/-- R39: the client that placed a transaction. A host transaction carries the tag and the directive code of its
reserved reply (R177). -/
inductive TxClient where
  | join
  | host (tag code : Byte)
  deriving DecidableEq, Repr

/-- R39, R40: the transaction in the request slot; `age` counts the ticks begun since its placement. -/
structure Transaction where
  target : Pos
  number : Nat
  op : TxOp
  parameter : Nat
  value : Nat
  client : TxClient
  age : Nat
  deriving DecidableEq, Repr

/-- R24, R34: the three kinds of sweep. -/
inductive SweepKind where
  | regular
  | probe
  | trial
  deriving DecidableEq, Repr

/-- R23: a pod slot of a sweep frame as read back (R190). -/
structure Slot where
  present : Bool
  status : BitVec 16
  samples : List Int
  deriving DecidableEq, Repr

/-- R23 to R25: a sweep dispatched in the tick in progress. `path` is the set of enabled positions it passes (R21),
`request` the copy in its request slot (R40), `returned` its slots once it has returned. -/
structure Sweep where
  kind : SweepKind
  direction : Direction
  turn : Nat
  full : Bool
  path : List Pos
  request : Option Transaction
  returned : Option (List Slot)
  deriving DecidableEq, Repr

/-- R30, R31: where a search stands: at its beginning, at the forward probe to be turned at `turn`, or at the reverse
probe to be turned at `turn` with the forward turn already found. -/
inductive SearchPhase where
  | start
  | forwardProbe (turn : Nat)
  | reverseProbe (found turn : Nat)
  deriving DecidableEq, Repr

/-- 02: the state of the Ring Controller. -/
structure Ring where
  mode : RingMode
  tf : Nat
  tr : Nat
  lastSettled : Option RingMode
  lossForward : Nat
  lossReverse : Nat
  modeTicks : Nat
  search : SearchPhase
  trialDue : Bool
  tickOpen : Bool
  sweeps : List Sweep
  sweepNumber : Nat
  unreachable : Table Bool 12
  loopForward : Table Bool 12
  loopReverse : Table Bool 12
  turnForward : Option Nat
  turnReverse : Option Nat
  scanCurrent : Option Nat
  scanMax : Nat
  scanMin : Option Nat
  lost : Nat
  switches : Nat
  request : Option Transaction
  lastTransaction : Nat
  latches : Table Latch 48
  deriving DecidableEq, Repr

/-! ## The Pod Supervisor (03) -/

/-- R42: a pod table entry. -/
structure PodEntry where
  enable : Bool
  typeCode : Nat
  silence : Nat
  retry : Nat
  offTime : Nat
  cooldown : Nat
  quiet : Nat
  deriving DecidableEq, Repr

/-- R45: the phases of OFF. -/
inductive OffPhase where
  | offTime
  | drainWait
  deriving DecidableEq, Repr

/-- R45: the sequence kinds of OFF. -/
inductive SequenceKind where
  | policy
  | commanded
  | release
  deriving DecidableEq, Repr
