-- ==== Sys2Proof/Machine/Harmonics.lean ====
section
/-! DEFINITION. Harmonic Records (06): the tables and amplitudes of a cycle, settlement, blocks, intervals and summaries, the
interval list, the emission of interval records, and the directives LOAD-BINS and CLEAR-PEAKS. -/

namespace Sys2Proof.Machine

/-! ## LOAD-BINS (R114, R115) -/

def loadBins (index : Nat) (fields : Option BinFields) (s : State) : Answer :=
  match loadChecks 4 s.surveyLock index fields binRanges binCross with
  | .refused r data => refuse r data s
  | .taken i f => accept (s.mapHarmonics fun x => { x with binSets := x.binSets.set i f }) (u8 (ordinal i))

def execLoadBins (tag : Byte) (index : Nat) (fields : Option BinFields) (s : State) : StepResult :=
  handle tag (.loadBins index fields) (loadBins index fields) s

/-! ## What is analysed (R116) -/

/-- R116: the bin set a group names. -/
def Harmonics.binsOf (x : Harmonics) (g : GroupFields) : Option BinFields :=
  g.bins.bind fun b => (ofNumber 4 b).bind x.binSets.get

/-- R116: the analysed members of a group, as channel numbers in member order. -/
def Survey.analysed (x : Survey) (g : GroupFields) : List Nat :=
  g.members.filter fun c => (x.channel c).any fun m => m.harmonic

/-- R116: the bin set of a group analysed for harmonics. -/
def State.analysedBins (g : GroupFields) (s : State) : Option BinFields :=
  if (s.survey.analysed g).isEmpty then none else s.harmonics.binsOf g

/-- R116: an empty block accumulator for `m` members and `k` orders. -/
def emptyBlock (m k : Nat) : BlockSums := ⟨List.replicate m (List.replicate k 0), List.replicate m 0, 0, false⟩

/-- R116: an empty interval accumulator. -/
def emptyInterval (m k : Nat) : IntervalSums := ⟨List.replicate m (List.replicate k 0), 0, 0, 0, 0, none⟩

/-- R128: an empty summary cell. -/
def emptyCell : SummaryCell := ⟨0, none, none, 0⟩

/-- R116: the state of an analysed group at OPEN-SURVEY. -/
def GroupHarmonics.opened (members orders : List Nat) : GroupHarmonics :=
  let m := members.length
  let k := orders.length + 1
  { GroupHarmonics.reset with
    block := emptyBlock m k
    interval := emptyInterval m k
    summary := ⟨members, orders, List.replicate m (List.replicate k emptyCell)⟩ }

/-- One group's harmonic state changed. -/
def Harmonics.mapGroup (n : Grp) (f : GroupHarmonics → GroupHarmonics) (x : Harmonics) : Harmonics :=
  { x with groups := x.groups.modify n f }

/-! ## The tables (R120) -/

/-- R120: C at places 0 to 256, the first quarter of the cosine. -/
def quarterWave : List Int :=
  [32767, 32766, 32765, 32761, 32757, 32752, 32745, 32737, 32728, 32717, 32705, 32692, 32678, 32663, 32646, 32628,
   32609, 32589, 32567, 32545, 32521, 32495, 32469, 32441, 32412, 32382, 32351, 32318, 32285, 32250, 32213, 32176] ++
  [32137, 32098, 32057, 32014, 31971, 31926, 31880, 31833, 31785, 31736, 31685, 31633, 31580, 31526, 31470, 31414,
   31356, 31297, 31237, 31176, 31113, 31050, 30985, 30919, 30852, 30783, 30714, 30643, 30571, 30498, 30424, 30349] ++
  [30273, 30195, 30117, 30037, 29956, 29874, 29791, 29706, 29621, 29534, 29447, 29358, 29268, 29177, 29085, 28992,
   28898, 28803, 28706, 28609, 28510, 28411, 28310, 28208, 28105, 28001, 27896, 27790, 27683, 27575, 27466, 27356] ++
  [27245, 27133, 27019, 26905, 26790, 26674, 26556, 26438, 26319, 26198, 26077, 25955, 25832, 25708, 25582, 25456,
   25329, 25201, 25072, 24942, 24811, 24680, 24547, 24413, 24279, 24143, 24007, 23870, 23731, 23592, 23452, 23311] ++
  [23170, 23027, 22884, 22739, 22594, 22448, 22301, 22154, 22005, 21856, 21705, 21554, 21403, 21250, 21096, 20942,
   20787, 20631, 20475, 20317, 20159, 20000, 19841, 19680, 19519, 19357, 19195, 19032, 18868, 18703, 18537, 18371] ++
  [18204, 18037, 17869, 17700, 17530, 17360, 17189, 17018, 16846, 16673, 16499, 16325, 16151, 15976, 15800, 15623,
   15446, 15269, 15090, 14912, 14732, 14553, 14372, 14191, 14010, 13828, 13645, 13462, 13279, 13094, 12910, 12725] ++
  [12539, 12353, 12167, 11980, 11793, 11605, 11417, 11228, 11039, 10849, 10659, 10469, 10278, 10087, 9896, 9704,
   9512, 9319, 9126, 8933, 8739, 8545, 8351, 8157, 7962, 7767, 7571, 7375, 7179, 6983, 6786, 6590] ++
  [6393, 6195, 5998, 5800, 5602, 5404, 5205, 5007, 4808, 4609, 4410, 4210, 4011, 3811, 3612, 3412,
   3212, 3012, 2811, 2611, 2410, 2210, 2009, 1809, 1608, 1407, 1206, 1005, 804, 603, 402, 201] ++
  [0]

Assigned task: Wherever the string "GroupFields" appears in the entries above, list that line.

Response area:
def Harmonics.binsOf (x : Harmonics) (g : GroupFields) : Option BinFields :=
def Survey.analysed (x : Survey) (g : GroupFields) : List Nat :=
def State.analysedBins (g : GroupFields) (s : State) : Option BinFields :=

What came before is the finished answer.